Friday, March 1, 4:00 pm

Marina Welker is an associate professor in the Department of Anthropology at Cornell
University. She is the author of Enacting the Corporation: An American Mining Firm in
Postauthoritarian Indonesia (University of California Press, 2014) and Kretek Capitalism:
Making, Marketing, and Consuming Clove Cigarettes in Indonesia (University of California
Press, 2024).

With its recent hit series Cigarette Girl, Netflix is shoring up its market position in Indonesia, the world’s fourth most populous country. Based on a novel by Ratih Kumala, Cigarette Girl weaves a tale of romantic family and business intrigue against a historical backdrop of postcolonial nationalism, political violence, and tobacco industry growth.
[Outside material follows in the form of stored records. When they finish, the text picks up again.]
/-- The conditions R136 puts on the fields themselves, one line per instruction. -/
def Instr.fieldsOk : Instr → Bool
  | .add .. => true
  | .sub .. => true
  | .and .. => true
  | .or .. => true
  | .xor .. => true
  | .andn .. => true
  | .shl .. => true
  | .shr .. => true
  | .sra .. => true
  | .rot .. => true
  | .min .. => true
  | .max .. => true
  | .minn .. => true
  | .maxn .. => true
  | .slt .. => true
  | .mul .. => true
  | .mulh .. => true
  | .mulhn .. => true
  | .div .. => true
  | .divn .. => true
  | .rem .. => true
  | .remn .. => true
  | .sltn .. => true
  | .clz .. => true
  | .ctz .. => true
  | .popc .. => true
  | .brev .. => true
  | .shli .. => true
  | .shri .. => true
  | .srai .. => true
  | .sel .. => true
  | .addi .. => true
  | .andi .. => true
  | .slti .. => true
  | .sltni .. => true
  | .ld .. => true
  | .ldz .. => true
  | .st .. => true
  | .br ra cond _ => brOk ra cond
  | .loop _ _ disp => disp ≠ 0
  | .brspawn _ _ cond first _ => cond.toNat < 6 && first ≠ 0
  | .fadd .. => true
  | .fsub .. => true
  | .fmul .. => true
  | .fma .. => true
  | .fmin .. => true
  | .fmax .. => true
  | .fdiv .. => true
  | .fcmplt .. => true
  | .fcmpeq .. => true
  | .fcmple .. => true
  | .fcmpun .. => true
  | .fcopysign .. => true
  | .fsqrt _ _ _ dst src _ => arithPair dst src
  | .frcp _ _ _ dst src _ => arithPair dst src
  | .frsq _ _ _ dst src _ => arithPair dst src
  | .fexp2 _ _ _ dst src _ => arithPair dst src
  | .flog2 _ _ _ dst src _ => arithPair dst src
  | .fsin _ _ _ dst src _ => arithPair dst src
  | .fcos _ _ _ dst src _ => arithPair dst src
  | .ftanh _ _ _ dst src _ => arithPair dst src
  | .fabs _ _ _ dst src _ => signPair dst src
  | .fneg _ _ _ dst src _ => signPair dst src
  | .fclass _ _ _ dst src _ => signPair dst src
  | .fround _ _ _ dst src _ => arithPair dst src
  | .fcvt _ _ _ dst src _ => cvtPair dst src
  | .ftoi _ _ _ _ src _ => ftoiPair src
  | .itof _ _ _ _ src _ => itofPair src
  | .fexpt _ _ _ dst src _ => arithPair dst src
  | .padd .. => true
  | .psub .. => true
  | .pmul .. => true
  | .pmin .. => true
  | .pmax .. => true
  | .pavg .. => true
  | .pcmpeq .. => true
  | .pcmplt .. => true
  | .shfl .. => true
  | .shfli .. => true
  | .bcast .. => true
  | .gred _ _ _ op typ _ => groupOpOk false op typ
  | .gscan _ _ _ op typ _ => groupOpOk true op typ
  | .vote .. => true
  | .matchKeys _ _ _ byValue typ _ => !byValue || typ.toNat < 8
  | .join .. => true
  | .leave .. => true
  | .grank .. => true
  | .xsend .. => true
  | .xrecv .. => true
  | .pshuf .. => true
  | .ppack _ _ _ mode _ width _ => mode.toNat < 3 && width.toNat < 3
  | .punpk _ _ _ _ _ width _ => width.toNat < 3
  | .segred _ _ _ op typ _ => groupOpOk false op typ
  | .ldr _ _ _ _ scope _ => scope.toNat < 5
  | .str _ scope _ _ _ _ => scope.toNat < 5
  | .lda _ _ _ _ scope _ => scope.toNat < 5
  | .stl _ scope _ _ _ _ => scope.toNat < 5
  | .fence _ scope => scope.toNat < 5
  | .pref .. => true
  | .ipref .. => true
  | .ragld .. => true
  | .fqpop .. => true
  | .fqpush .. => true
  | .cwb .. => true
  | .cinv .. => true
  | .tileld _ _ _ typ => typ.toNat < 3
  | .tilest .. => true
  | .copy .. => true
  | .gather .. => true
  | .coll .. => true
  | .waitc .. => true
  | .aadd .. => true
  | .amin .. => true
  | .amax .. => true
  | .aminn .. => true
  | .amaxn .. => true
  | .aand .. => true
  | .aor .. => true
  | .axor .. => true
  | .axchg .. => true
  | .acas .. => true
  | .acask _ _ _ _ scope => 2 ≤ scope.toNat
  | .aincw .. => true
  | .afadd .. => true
  | .afmin .. => true
  | .afmax .. => true
  | .aaddW32 .. => true
  | .aminW32 .. => true
  | .amaxW32 .. => true
  | .aminnW32 .. => true
  | .amaxnW32 .. => true
  | .aandW32 .. => true
  | .aorW32 .. => true
  | .axorW32 .. => true
  | .axchgW32 .. => true
  | .acasW32 .. => true
  | .acaskW32 _ _ _ _ scope => 2 ≤ scope.toNat
  | .aincwW32 .. => true
  | .afaddW32 .. => true
  | .afminW32 .. => true
  | .afmaxW32 .. => true
  | .mma _ _ _ ra rb _ => pairOk ra && pairOk rb
  | .cvdecl .. => true
  | .acalloc .. => true
  | .acfree .. => true
  | .azero .. => true
  | .acommit .. => true
  | .aload .. => true
  | .astore .. => true
  | .scacc .. => true
  | .amovr .. => true
  | .bara .. => true
  | .barw .. => true
  | .bars .. => true
  | .cbara .. => true
  | .cbarw .. => true
  | .gbara .. => true
  | .gbarw .. => true
  | .gset .. => true
  | .gres .. => true
  | .tlaunch .. => true
  | .tnext rd => pairOk rd
  | .jmpr .. => true
  | .callr .. => true
  | .ret .. => true
  | .exit .. => true
  | .yield .. => true
  | .reconv .. => true
  | .lcset .. => true
  | .trap .. => true
  | .rte .. => true
  | .brk .. => true
  | .winbase n => n.toNat < 5
  | .srd _ n => srReadable n.toNat
  | .swr _ n _ => srWritable n.toNat
  | .capq .. => true
  | .tstamp .. => true
  | .udf .. => true
  | .lih .. => true
  | .addpc .. => true
  | .call .. => true
  | .teamFormation .. => true
  | .teamFormTimeout .. => true
  | .reconvTimeout .. => true
  | .longLatencyComplete .. => true
  | .engineComplete .. => true
  | .icacheFillComplete .. => true
  | .pageFaultService .. => true
  | .faultServiceResume .. => true
  | .faultReservationTimeout .. => true
  | .commissionLaunch .. => true
  | .notifyWrite .. => true
  | .queueMap .. => true
  | .packetParse .. => true
  | .packetDispatch .. => true
  | .nopPacket .. => true
  | .launchPacket .. => true
  | .deadlinePacket .. => true
  | .graphPacket .. => true
  | .copyPacket .. => true
  | .signalPacket .. => true
  | .waitPacket .. => true
  | .waitPacketTimeout .. => true
  | .indirectPacket .. => true
  | .stampPacket .. => true
  | .fencePacket .. => true
  | .nodePlacement .. => true
  | .easelCapture .. => true
  | .commitWindowClose .. => true
  | .canvasWriteComplete .. => true
  | .canvasRestore .. => true
  | .pentimentoComplete .. => true
  | .uncorrectableError .. => true
  | .scrubberPass .. => true
  | .coreLost .. => true
  | .redundantCompare .. => true
  | .bankRetire .. => true
  | .bankCutover .. => true
  | .dramBankRemove .. => true
  | .regionMigrate .. => true
  | .assistResponse .. => true
  | .assistTimeout .. => true
  | .partitionGo .. => true
  | .partitionReset .. => true
  | .functionLevelReset .. => true
  | .ctxCreate .. => true
  | .ctxSuspend .. => true
  | .ctxResume .. => true
  | .ctxDestroy .. => true
  | .ctxClearerr .. => true
  | .ctxReload .. => true
  | .ctxBadOp .. => true
  | .queueEnable .. => true
  | .queueDisable .. => true
  | .queueRestart .. => true
  | .queueSkip .. => true
  | .shootdown .. => true
  | .shootdownComplete .. => true
  | .objLoad .. => true
  | .objUnload .. => true
  | .unloadComplete .. => true
  | .objSetslot .. => true
  | .objBadOp .. => true
  | .attestationRequest .. => true
  | .ptpLatch .. => true
  | .ptpStep .. => true
  | .isrWrite .. => true
  | .imaskWrite .. => true
  | .frtailWrite .. => true
  | .linkControlWrite .. => true
  | .fidWrite .. => true
  | .registerWrite .. => true
  | .bringUp .. => true
  | .supplySag .. => true
  | .thermalTrip .. => true
  | .thermalPowerOff .. => true
  | .linkTraining .. => true
  | .flitReplay .. => true
  | .remoteRequest .. => true
  | .remoteResponse .. => true
  | .remoteRetransmit .. => true
  | .remoteGiveUp .. => true
  | .reduceContribution .. => true
  | .quorumTimeout .. => true
  | .ingressFrame .. => true
  | .ptpMessage .. => true
  | .hostMemAccess .. => true
  | .hostSnoop .. => true
  | .linkFailed .. => true
  | .modulePowerLimit .. => true

/-- The prefix an instruction carries is one it accepts (06 R133, R135). -/
def Instr.pfxOk (i : Instr) : Bool :=
  match i.pfx, i.accept with
  | none, _ => true
  | some p, some a => p.okFor a
  | some _, none => false

/-- A well-formed instruction: no static line of 06 R136 forbids it. -/
def Instr.wf (i : Instr) : Bool := i.pfxOk && i.fieldsOk

end Sys2Proof
end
Examining what Cigarette Girl reveals and conceals about the past, I argue that the series reproduces commodity nationalist aesthetics, fantasies, and ideologies that frame the clove cigarette (kretek) as indigenous cultural heritage. By centering the hand-rolled kretek and Javanese business rivalries, Cigarette Girl obscures how machine-rolled kretek and Chinese Indonesian families actually dominate the market. As the series grapples with other unresolved historical issues, including class and gender inequalities, the 1965/6 massacres, the military occupation of West Papua, and Indonesia’s tobacco-related disease epidemic, it also arrives at politically conservative conclusions.